/-- A READ_RESP packet (R372): its write is performed later; data of a READ that is not open is ignored. -/
def rxReadResp (s : State) (x : Nat) (i : RxInfo) (h : FurHdr) (payload : List Byte) : State :=
  match rxData s x i h payload with
  | .error s => s
  | .ok s =>
    match rxDuplicate s x h with
    | some s => s
    | none =>
      match readOf s x h with
      | none => s
      | some m =>
        if !entryRoom s x h then sendNak s x h 0x03
        else
          let a := ((jobsOf s (.furrow x)).find? (fun j => j.seq = m.seq)).elim 0 (fun j => (furLocal j).1)
          let s := putEntry s x h id
          let f := furAt s x
          setFur s x { f with writes := f.writes ++ [⟨h, i.port.val, a + h.offset.toNat, payload⟩] }

/-- Configuration of a receive queue: whether it is in service, its entries, slot size and base. -/
def rqCfg (s : State) (x q : Nat) : Bool × Nat × Nat × Nat :=
  let c := x * 64 + q
  (q < 64 && s.flag Fld.FUR_RQ_BASE_ENABLE c, 2 ^ s.fld Fld.FUR_RQ_BASE_LOG2_ENTRIES c, 2 ^ s.fld Fld.FUR_RQ_BASE_SLOT_LOG2 c,
   s.fld Fld.FUR_RQ_BASE_BASE c * 4096)

/-- The slot that the next SEND to a queue takes. -/
def rqSlot (s : State) (x q : Nat) : Nat :=
  let (_, n, sz, base) := rqCfg s x q
  base + s.fld Fld.FUR_RQ_PTR_PROD (x * 64 + q) % n * sz

/-- The slot header of R373. -/
def rqHeader (h : FurHdr) : List Byte :=
  leBytes 2 h.src.toNat ++ leBytes 1 (b2n h.srcEngine) ++ leBytes 1 h.job.toNat ++ leBytes 4 h.msg.toNat ++ leBytes 4 h.len.toNat
    ++ leBytes 20 0

/-- What a SEND packet that will be served writes: its slot. -/
def rxSendSpans (s : State) (x : Nat) (i : RxInfo) (h : FurHdr) (payload : List Byte) : List Span :=
  let q := h.rq.toNat
  let c := x * 64 + q
  let room (s : State) : Bool :=
    let (on, n, sz, _) := rqCfg s x q
    on && payload.length + 32 ≤ sz && (s.fld Fld.FUR_RQ_PTR_PROD c + 2 ^ 32 - s.fld Fld.FUR_RQ_PTR_CONS c) % 2 ^ 32 != n
  if rxServed s x i h payload room then [(rqSlot s x q, 32 + payload.length)] else []

/-- What a packet under a key that will be served reads: its span of `n` bytes. -/
def rxKeySpans (s : State) (x : Nat) (i : RxInfo) (h : FurHdr) (payload : List Byte) (n : Nat) : List Span :=
  if rxServed s x i h payload (fun s => keyCheck s h == 0) then [(keyTarget s h, n)] else []

/-- A SEND packet (R373). -/
def rxSend (s0 : State) (x : Nat) (i : RxInfo) (h : FurHdr) (payload : List Byte) : State :=
  let q := h.rq.toNat
  let c := x * 64 + q
  match prepare s0 (0x390 + x) [] (rxSendSpans s0 x i h payload) with
  | .stall s => s
  | .go =>
    match rxData s0 x i h payload with
    | .error s => s
    | .ok s =>
      match rxDuplicate s x h with
      | some s => s
      | none =>
        let (on, n, sz, _) := rqCfg s x q
        let used := (s.fld Fld.FUR_RQ_PTR_PROD c + 2 ^ 32 - s.fld Fld.FUR_RQ_PTR_CONS c) % 2 ^ 32
        if !entryRoom s x h then sendNak s x h 0x03
        else if !on || payload.length + 32 > sz then sendNak s x h 0x07
        else if used = n then sendNak s x h 0x03
        else
          let s := memPut s (0x390 + x) (rqSlot s x q) (rqHeader h ++ payload)
          let s := s.modAdd Fld.FUR_RQ_PTR_PROD c 1
          let cn := s.fld Fld.FUR_RQ_BASE_COUNTER c
          let s := counterAdd s cn 1
          sendAck (putEntry s x h (fun e => { e with bitmap := 1, done := true })) x h 0

/-- A READ_REQ packet (R369, R372): the span is read and its data sent. -/
def rxReadReq (s0 : State) (x : Nat) (i : RxInfo) (h : FurHdr) : State :=
  let rd := rxKeySpans s0 x i h [] h.total.toNat
  match prepare s0 (0x390 + x) rd [] with
  | .stall s => s
  | .go =>
    match rxData s0 x i h [] with
    | .error s => s
    | .ok s =>
      match rxDuplicate s x h with
      | some s => s
      | none =>
        let st := keyCheck s h
        if st ≠ 0 then sendNak s x h st
        else if !entryRoom s x h then sendNak s x h 0x03
        else
          let r := memRead s (0x390 + x) 3 (keyTarget s h) h.total.toNat
          let s := putEntry (dropHost r.st (0x390 + x)) x h (fun e => { e with bitmap := 1 })
          let m : FurMsg := { id := h.msg.toNat, type := 4, dst := h.src.toNat, dstEngine := h.srcEngine, seq := 0,
                              total := h.total.toNat, job := h.job.toNat, payload := r.data, resp := true,
                              pkts := (List.range (ceilDiv h.total.toNat 4096)).map (fun k => { k := k }) }
          openMsg (sendAck s x h 0) x m

/-- An ATOMIC_ADD packet (R371, R372). -/
def rxAtomicAdd (s0 : State) (x : Nat) (i : RxInfo) (h : FurHdr) (payload : List Byte) : State :=
  let sp := rxKeySpans s0 x i h payload 8
  match prepare s0 (0x390 + x) sp sp with
  | .stall s => s
  | .go =>
    match rxData s0 x i h payload with
    | .error s => s
    | .ok s =>
      match rxDuplicate s x h with
      | some s => s
      | none =>
        let st := keyCheck s h
        if st ≠ 0 then sendNak s x h st
        else if !entryRoom s x h then sendNak s x h 0x03
        else
          let a := keyTarget s h
          let r := memRead s (0x390 + x) 3 a 8
          let old := leNat r.data
          let s := memPut r.st (0x390 + x) a (leBytes 8 (old + leNat payload))
          let s := putEntry (dropHost s (0x390 + x)) x h (fun e => { e with bitmap := 1, done := true, old := old })
          sendAck (keyCount s (h.key.toNat % 4096)) x h old

/-! ## Writes performed (R361, R369, R372, R379) -/

/-- Has an entry a packet whose write is still to be performed? -/
def writesOpen (f : FurSt) (e : RxEntry) : Bool := f.writes.any (fun w => entryOf w.hdr e)

/-- A received packet's write has been performed: bitmap, key, ACK, completion. A message is complete once every packet's write has been
performed, a second copy's too (R148, R372). -/
def afterWrite (s : State) (x : Nat) (w : RxWrite) : State :=
  let h := w.hdr
  let full := 2 ^ ceilDiv h.total.toNat 4096 - 1
  let s := putEntry s x h (fun e => { e with bitmap := e.bitmap ||| 2 ^ (h.offset.toNat / 4096) })
  let complete := (findEntry s x h).elim false (fun e => e.bitmap == full && !e.done && !writesOpen (furAt s x) e)
  let s := if complete then putEntry s x h (fun e => { e with done := true }) else s
  if h.type = 4 then
    let s := sendAck s x h 0
    match readOf s x h with
    | none => furDeliver s x
    | some m =>
      let m := { m with got := m.got ||| 2 ^ (h.offset.toNat / 4096) }
      if complete then endMsg s x m 0 else setMsg s x m
  else
    let i := h.key.toNat % 4096
    let s := if complete then keyCount s i else s
    sendAck (keyRelease s i) x h 0

/-- The write of a received packet is performed: packet `n` of those outstanding. -/
def performRx (s : State) (x n : Nat) : State :=
  match (furAt s x).writes[n]? with
  | none => s
  | some w =>
    match prepare s (0x390 + x) [] [(w.addr, w.data.length)] with
    | .stall s => s
    | .go =>
      let f := furAt s x
      let s := setFur s x { f with writes := f.writes.eraseIdx n }
      afterWrite (dropHost (memPut s (0x390 + x) w.addr w.data) (0x390 + x)) x w

/-- An entry is freed (R364): `cycles` XCLK cycles since its message completed, or, of a message that never completes (R372), since
its source's low mark passed it (log entry 64). -/
def freeEntry (s : State) (x n cycles : Nat) : State :=
  let f := furAt s x
  match f.entries[n]? with
  | none => s
  | some e =>
    if e.passed && !writesOpen f e && s.fld Fld.FUR_CFG_HOLD x * 1024 ≤ cycles then setFur s x { f with entries := f.entries.eraseIdx n }
    else s

/-! ## Ring pointers (R374) -/

/-- A write of a consumer pointer within PROD, or a violation. -/
def writeCons (s : State) (m : Nat) (prod cons : Fld) (i : Nat) (a : CsrAcc) : State :=
  let old := s.fld cons i
  let new := s.written cons i a
  if (new + 2 ^ 32 - old) % 2 ^ 32 > (s.fld prod i + 2 ^ 32 - old) % 2 ^ 32 then violation s 3 m (regAddr cons.reg i) true
  else s.setFld cons i new

/-- A write of FUR_EVQ_PTR: the event ring's consumer pointer, and with it the request of the ring's level source (R385). -/
def consumeEvents (s : State) (m x : Nat) (a : CsrAcc) : State :=
  relevel (writeCons s m Fld.FUR_EVQ_PTR_PROD Fld.FUR_EVQ_PTR_CONS x a) (384 + 64 * x)

/-- A write of FUR_RQ_BASE (R373): ENABLE is ignored unless the sizes are in range and the ring lies in DRAM; a write that names an
invalid counter is ignored (R47). -/
def writeRqBase (s : State) (c : Nat) (a : CsrAcc) : State :=
  if !counterValid (s.written Fld.FUR_RQ_BASE_COUNTER c a) then s else
  let n := s.written Fld.FUR_RQ_BASE_LOG2_ENTRIES c a
  let z := s.written Fld.FUR_RQ_BASE_SLOT_LOG2 c a
  let ok := (6 ≤ n && n ≤ 15) && (6 ≤ z && z ≤ 13) && inDram s (s.written Fld.FUR_RQ_BASE_BASE c a * 4096) (2 ^ (n + z))
  let was := s.fld Fld.FUR_RQ_BASE_ENABLE c
  let s := s.plainWrite .FUR_RQ_BASE c false a
  if s.flag Fld.FUR_RQ_BASE_ENABLE c && !ok then s.setFld Fld.FUR_RQ_BASE_ENABLE c was else s

/-! ## Packets to the engine itself (R367) -/

/-- How a packet of the fabric path arrives. -/
def localInfo : RxInfo := ⟨8, 0, 0, 0, false, false, false, 0, 0, false, 0, 0, 0, true, 1, [], [], 0⟩
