-- ==== Sys2Proof/Machine/Zstd.lean ====
section
/-!
DEFINITION. Decompression of Zstandard frames (R342; RFC 8878) under an output limit (R339).
-/
namespace Sys2Proof.Machine

/-! ## XXH64 -/

/-- A word rotated left. -/
def rol64 (x n : Nat) : Nat := (x * 2 ^ n + x / 2 ^ (64 - n)) % 2 ^ 64

/-- The primes of XXH64. -/
def xxP1 : Nat := 0x9E3779B185EBCA87
def xxP2 : Nat := 0xC2B2AE3D27D4EB4F
def xxP3 : Nat := 0x165667B19E3779F9
def xxP4 : Nat := 0x85EBCA77C2B2AE63
def xxP5 : Nat := 0x27D4EB2F165667C5

/-- One lane step. -/
def xxRound (a x : Nat) : Nat := rol64 ((a + x * xxP2) % 2 ^ 64) 31 * xxP1 % 2 ^ 64

/-- A lane joins the result. -/
def xxMerge (h v : Nat) : Nat := ((h ^^^ xxRound 0 v) * xxP1 + xxP4) % 2 ^ 64

/-- The last bytes of the input. -/
def xxTail : Nat → Nat → List Byte → Nat
  | 0, h, _ => h
  | f + 1, h, bs =>
    if 8 ≤ bs.length then xxTail f ((rol64 (h ^^^ xxRound 0 (leAt bs 0 8)) 27 * xxP1 + xxP4) % 2 ^ 64) (bs.drop 8)
    else if 4 ≤ bs.length then
      xxTail f ((rol64 (h ^^^ (leAt bs 0 4 * xxP1 % 2 ^ 64)) 23 * xxP2 + xxP3) % 2 ^ 64) (bs.drop 4)
    else match bs with
      | [] => h
      | b :: r => xxTail f (rol64 (h ^^^ (b.toNat * xxP5 % 2 ^ 64)) 11 * xxP1 % 2 ^ 64) r

/-- XXH64 with seed 0. -/
def xxh64 (bs : List Byte) : Nat :=
  let n := bs.length / 32
  let lane (i v : Nat) : Nat := (List.range n).foldl (fun a k => xxRound a (leAt bs (32 * k + 8 * i) 8)) v
  let h :=
    if n = 0 then xxP5
    else
      let a := lane 0 ((xxP1 + xxP2) % 2 ^ 64)
      let b := lane 1 xxP2
      let c := lane 2 0
      let d := lane 3 (2 ^ 64 - xxP1)
      [a, b, c, d].foldl xxMerge ((rol64 a 1 + rol64 b 7 + rol64 c 12 + rol64 d 18) % 2 ^ 64)
  let h := xxTail bs.length ((h + bs.length) % 2 ^ 64) (bs.drop (32 * n))
  let h := (h ^^^ (h / 2 ^ 33)) * xxP2 % 2 ^ 64
  let h := (h ^^^ (h / 2 ^ 29)) * xxP3 % 2 ^ 64
  h ^^^ (h / 2 ^ 32)

/-! ## Bit streams read backward -/

/-- A stream read from its end: its bits as a number, and how many are left (negative once more were read). -/
structure Back where
  bits : Nat
  left : Int

/-- The stream of some bytes: the highest set bit of the last byte marks its end. -/
def Back.of (bs : List Byte) : Option Back :=
  let l := (bs.getLastD 0).toNat
  if l = 0 then none else some ⟨leNat bs, (8 * (bs.length - 1) + Nat.log2 l : Nat)⟩

/-- Read `k` bits; bits before the beginning read as zero. -/
def Back.get (b : Back) (k : Nat) : Nat × Back :=
  let q := b.left - k
  ((if 0 ≤ q then (b.bits >>> q.toNat) % 2 ^ k else (b.bits <<< (-q).toNat) % 2 ^ k), { b with left := q })

/-! ## FSE (RFC 8878, 4.1) -/

/-- A cell of a decoding table: symbol, bits to read, base of the next state. -/
abbrev FseCell := Nat × Nat × Nat

/-- A decoding table: its accuracy and cells. -/
structure FseTable where
  log : Nat
  cells : List FseCell

/-- The next cell of the spread, skipping those from `high` on. -/
def fseStep (size high : Nat) : Nat → Nat → Nat
  | 0, p => p
  | f + 1, p =>
    let q := (p + size / 2 + size / 8 + 3) % size
    if high ≤ q then fseStep size high f q else q

/-- Place symbols in the cells, from a position. -/
def fseSpread (size high : Nat) : List Nat → Nat → List (Nat × Nat)
  | [], _ => []
  | s :: r, p => (p, s) :: fseSpread size high r (fseStep size high size p)

/-- The decoding table of normalised counts (−1 for a count below 1). -/
def fseTable (log : Nat) (norm : List Int) : FseTable :=
  let size := 2 ^ log
  let low := (norm.zipIdx.filter (fun e => e.1 = -1)).map Prod.snd
  let high := size - low.length
  let seq := norm.zipIdx.flatMap (fun e => if 0 < e.1 then List.replicate e.1.toNat e.2 else [])
  let placed := fseSpread size high seq 0 ++ low.zipIdx.map (fun e => (size - 1 - e.2, e.1))
  let syms := (List.range size).map (fun i => (placed.find? (fun e => e.1 == i)).elim 0 Prod.snd)
  ⟨log, syms.zipIdx.map (fun e =>
    let n := norm.getD e.1 0
    let next := (if n = -1 then 1 else n.toNat) + ((syms.take e.2).filter (· == e.1)).length
    let nb := log - Nat.log2 next
    (e.1, nb, next * 2 ^ nb - size))⟩

/-- A table with one symbol. -/
def rleTable (s : Nat) : FseTable := ⟨0, [(s, 0, 0)]⟩

/-- Runs of zero counts: two bits at a time, 3 meaning more. -/
def fseZeros (i : DecIn) : Nat → Nat → Dec → Nat × Dec
  | 0, n, d => (n, d)
  | f + 1, n, d =>
    let (r, d) := d.get i 2
    if d.err.isSome then (n, d) else if r = 3 then fseZeros i f (n + 3) d else (n + r, d)

/-- The counts of a table description; `acc` holds those read, in reverse. -/
def fseCounts (i : DecIn) (maxSyms : Nat) : Nat → Nat → List Int → Dec → List Int × Dec
  | 0, _, acc, d => (acc, d.fail .corrupt)
  | f + 1, rem, acc, d =>
    if rem = 0 then (acc.reverse, d)
    else if maxSyms ≤ acc.length then (acc, d.fail .corrupt)
    else
      let k := Nat.log2 (rem + 1) + 1
      let (v, e) := d.get i k
      -- the last bit is not there when the value needs one bit less
      let (v, e) : Nat × Dec :=
        if e.err.isSome then
          let (u, e') := d.get i (k - 1)
          (u, e')
        else (v, e)
      let low := v % 2 ^ (k - 1)
      let th := 2 ^ k - 1 - (rem + 1)
      let (v, e) : Nat × Dec :=
        if low < th then (low, if e.err.isSome then e else { e with pos := d.pos + (k - 1) })
        else if d.pos + k ≤ i.len then ((if 2 ^ (k - 1) ≤ v then v - th else v), e)
        else (v, e.fail .short)
      if e.err.isSome then (acc, e)
      else
        let p : Int := (v : Int) - 1
        let used := p.natAbs
        if rem < used then (acc, e.fail .corrupt)
        else if p = 0 then
          let (z, e) := fseZeros i maxSyms 0 e
          if e.err.isSome then (acc, e) else fseCounts i maxSyms f rem (List.replicate z 0 ++ 0 :: acc) e
        else fseCounts i maxSyms f (rem - used) (p :: acc) e

/-- A table description at a byte boundary (RFC 8878, 4.1.1). -/
def readFse (i : DecIn) (maxLog maxSyms : Nat) (d : Dec) : FseTable × Dec :=
  let (a, d) := d.get i 4
  if d.err.isSome then (rleTable 0, d)
  else if maxLog < a + 5 then (rleTable 0, d.fail .corrupt)
  else
    let (ns, d) := fseCounts i maxSyms (maxSyms + 1) (2 ^ (a + 5)) [] d
    if d.err.isSome then (rleTable 0, d)
    else if maxSyms < ns.length then (rleTable 0, d.fail .corrupt)
    else (fseTable (a + 5) ns, d.align)

/-- A state's cell. -/
def FseTable.cell (t : FseTable) (st : Nat) : FseCell := t.cells.getD st (0, 0, 0)

/-- The next state. -/
def FseTable.next (t : FseTable) (st : Nat) (b : Back) : Nat × Back :=
  let (_, nb, base) := t.cell st
  let (x, b) := b.get nb
  (base + x, b)

/-! ## Huffman-coded literals (RFC 8878, 4.2) -/

/-- A literals code: longest code and, for each value of that many bits, symbol and length. -/
structure LitTable where
  log : Nat
  cells : List (Nat × Nat)

/-- Weights from two interleaved states; the stream's end ends them. -/
def fseWeights (t : FseTable) : Nat → Nat → Nat → Back → List Nat
  | 0, _, _, _ => []
  | f + 1, s1, s2, b =>
    let (n1, b) := t.next s1 b
    (t.cell s1).1 :: (if b.left < 0 then [(t.cell s2).1] else fseWeights t f s2 n1 b)

/-- The table of a list of weights, the last symbol's being implied. -/
def litTable (ws : List Nat) : Option LitTable :=
  let sum := ws.foldl (fun a w => a + (if w = 0 then 0 else 2 ^ (w - 1))) 0
  let log := Nat.log2 sum + 1
  let left := 2 ^ log - sum
  if sum = 0 ∨ 11 < log ∨ 255 < ws.length ∨ ws.any (fun w => 11 < w) ∨ 2 ^ Nat.log2 left ≠ left then none
  else
    let all := ws ++ [Nat.log2 left + 1]
    some ⟨log, (List.range log).flatMap (fun k =>
      (all.zipIdx.filter (fun e => e.1 == k + 1)).flatMap (fun e => List.replicate (2 ^ k) (e.2, log - k)))⟩

/-- A Huffman tree description: the table and the bytes it takes. -/
def readLitTable (bs : List Byte) : Except DecErr (LitTable × Nat) :=
  match bs with
  | [] => .error .short
  | h :: r =>
    let n := h.toNat
    let wrap (w : Option LitTable) (k : Nat) : Except DecErr (LitTable × Nat) :=
      match w with
      | some t => .ok (t, k)
      | none => .error .corrupt
    if 128 ≤ n then
      let k := n - 127
      let len := (k + 1) / 2
      if r.length < len then .error .short
      else wrap (litTable ((List.range k).map (fun i => leAt r (i / 2) 1 / (if i % 2 = 0 then 16 else 1) % 16))) (1 + len)
    else if r.length < n then .error .short
    else
      let i := DecIn.of (r.take n)
      let (t, d) := readFse i 6 256 {}
      match d.err, Back.of ((r.take n).drop (d.pos / 8)) with
      | some _, _ | _, none => .error .corrupt
      | none, some b =>
        let (s1, b) := b.get t.log
        let (s2, b) := b.get t.log
        if b.left < 0 then .error .corrupt else wrap (litTable (fseWeights t 256 s1 s2 b)) (1 + n)

/-- Decode `n` literals from a stream that must end with them. -/
def litStream (t : LitTable) : Nat → Back → List Byte → Option (List Byte)
  | 0, b, acc => if b.left = 0 then some acc.reverse else none
  | n + 1, b, acc =>
    let (x, _) := b.get t.log
    let (s, l) := t.cells.getD x (0, 0)
    let b := { b with left := b.left - l }
    if b.left < 0 then none else litStream t n b (BitVec.ofNat 8 s :: acc)

/-- The streams of Huffman-coded literals: one, or four with a jump table. -/
def litStreams (t : LitTable) (four : Bool) (n : Nat) (bs : List Byte) : Option (List Byte) :=
  let one (n : Nat) (bs : List Byte) : Option (List Byte) := (Back.of bs).bind (fun b => litStream t n b [])
  if !four then one n bs
  else
    let (a, b, c) := (leAt bs 0 2, leAt bs 2 2, leAt bs 4 2)
    let q := (n + 3) / 4
    let r := bs.drop 6
    if bs.length < 6 ∨ r.length ≤ a + b + c ∨ n < 3 * q then none
    else do
      let w ← one q (r.take a)
      let x ← one q ((r.drop a).take b)
      let y ← one q ((r.drop (a + b)).take c)
      let z ← one (n - 3 * q) (r.drop (a + b + c))
      pure (w ++ x ++ y ++ z)

/-! ## Frames -/

/-- What later blocks of a frame use: the literals code, the three sequence tables, the repeated offsets. -/
structure ZCtx where
  lits : Option LitTable := none
  ll : Option FseTable := none
  off : Option FseTable := none
  ml : Option FseTable := none
  reps : Nat × Nat × Nat := (1, 4, 8)

/-- The literals section of a block: literals, code in force, bytes taken. -/
def readLiterals (old : Option LitTable) (bs : List Byte) : Except DecErr (List Byte × Option LitTable × Nat) :=
  let h := leAt bs 0 5
  let ty := h % 4
  let sf := h / 4 % 4
  if bs.isEmpty then .error .corrupt
  else if ty < 2 then
    let (hl, n) := match sf with
      | 1 => (2, bits h 4 12)
      | 3 => (3, bits h 4 20)
      | _ => (1, bits h 3 5)
    let need := hl + (if ty = 0 then n else 1)
    if bs.length < need ∨ 131072 < n then .error .corrupt
    else .ok (if ty = 0 then ((bs.drop hl).take n, old, need) else (List.replicate n (bs.getD hl 0), old, need))
  else
    let (hl, w) := match sf with
      | 2 => (4, 14)
      | 3 => (5, 18)
      | _ => (3, 10)
    let n := bits h 4 w
    let c := bits h (4 + w) w
    let body := (bs.drop hl).take c
    if bs.length < hl + c ∨ 131072 < n then .error .corrupt
    else
      let tree : Except DecErr (LitTable × Nat) := if ty = 2 then readLitTable body
        else match old with
          | some t => .ok (t, 0)
          | none => .error .corrupt
      match tree with
      | .error _ => .error .corrupt
      | .ok (t, k) =>
        match litStreams t (sf ≠ 0) n (body.drop k) with
        | some l => .ok (l, some t, hl + c)
        | none => .error .corrupt

/-- Default counts (RFC 8878, 3.1.1.3.2.2). -/
def llDefault : FseTable := fseTable 6
  [4, 3, 2, 2, 2, 2, 2, 2, 2, 2, 2, 2, 2, 1, 1, 1, 2, 2, 2, 2, 2, 2, 2, 2, 2, 3, 2, 1, 1, 1, 1, 1, -1, -1, -1, -1]
def mlDefault : FseTable := fseTable 6
  ([1, 4, 3, 2, 2, 2, 2, 2, 2] ++ List.replicate 37 1 ++ List.replicate 7 (-1))
def offDefault : FseTable := fseTable 5 ([1, 1, 1, 1, 1, 1, 2, 2, 2] ++ List.replicate 15 1 ++ List.replicate 5 (-1))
────────────────────
Return the lines of the listing above exactly as they appear, starting with the first and stopping after the line that holds "def rxKeySpans (s".

THE ANSWER:
/-- A READ_RESP packet (R372): its write is performed later; data of a READ that is not open is ignored. -/
def rxReadResp (s : State) (x : Nat) (i : RxInfo) (h : FurHdr) (payload : List Byte) : State :=
  match rxData s x i h payload with
  | .error s => s
  | .ok s =>
    match rxDuplicate s x h with
    | some s => s
    | none =>
      match readOf s x h with
      | none => s
      | some m =>
        if !entryRoom s x h then sendNak s x h 0x03
        else
          let a := ((jobsOf s (.furrow x)).find? (fun j => j.seq = m.seq)).elim 0 (fun j => (furLocal j).1)
          let s := putEntry s x h id
          let f := furAt s x
          setFur s x { f with writes := f.writes ++ [⟨h, i.port.val, a + h.offset.toNat, payload⟩] }

/-- Configuration of a receive queue: whether it is in service, its entries, slot size and base. -/
def rqCfg (s : State) (x q : Nat) : Bool × Nat × Nat × Nat :=
  let c := x * 64 + q
  (q < 64 && s.flag Fld.FUR_RQ_BASE_ENABLE c, 2 ^ s.fld Fld.FUR_RQ_BASE_LOG2_ENTRIES c, 2 ^ s.fld Fld.FUR_RQ_BASE_SLOT_LOG2 c,
   s.fld Fld.FUR_RQ_BASE_BASE c * 4096)

/-- The slot that the next SEND to a queue takes. -/
def rqSlot (s : State) (x q : Nat) : Nat :=
  let (_, n, sz, base) := rqCfg s x q
  base + s.fld Fld.FUR_RQ_PTR_PROD (x * 64 + q) % n * sz

/-- The slot header of R373. -/
def rqHeader (h : FurHdr) : List Byte :=
  leBytes 2 h.src.toNat ++ leBytes 1 (b2n h.srcEngine) ++ leBytes 1 h.job.toNat ++ leBytes 4 h.msg.toNat ++ leBytes 4 h.len.toNat
    ++ leBytes 20 0

/-- What a SEND packet that will be served writes: its slot. -/
def rxSendSpans (s : State) (x : Nat) (i : RxInfo) (h : FurHdr) (payload : List Byte) : List Span :=
  let q := h.rq.toNat
  let c := x * 64 + q
  let room (s : State) : Bool :=
    let (on, n, sz, _) := rqCfg s x q
    on && payload.length + 32 ≤ sz && (s.fld Fld.FUR_RQ_PTR_PROD c + 2 ^ 32 - s.fld Fld.FUR_RQ_PTR_CONS c) % 2 ^ 32 != n
  if rxServed s x i h payload room then [(rqSlot s x q, 32 + payload.length)] else []

/-- What a packet under a key that will be served reads: its span of `n` bytes. -/
def rxKeySpans (s : State) (x : Nat) (i : RxInfo) (h : FurHdr) (payload : List Byte) (n : Nat) : List Span :=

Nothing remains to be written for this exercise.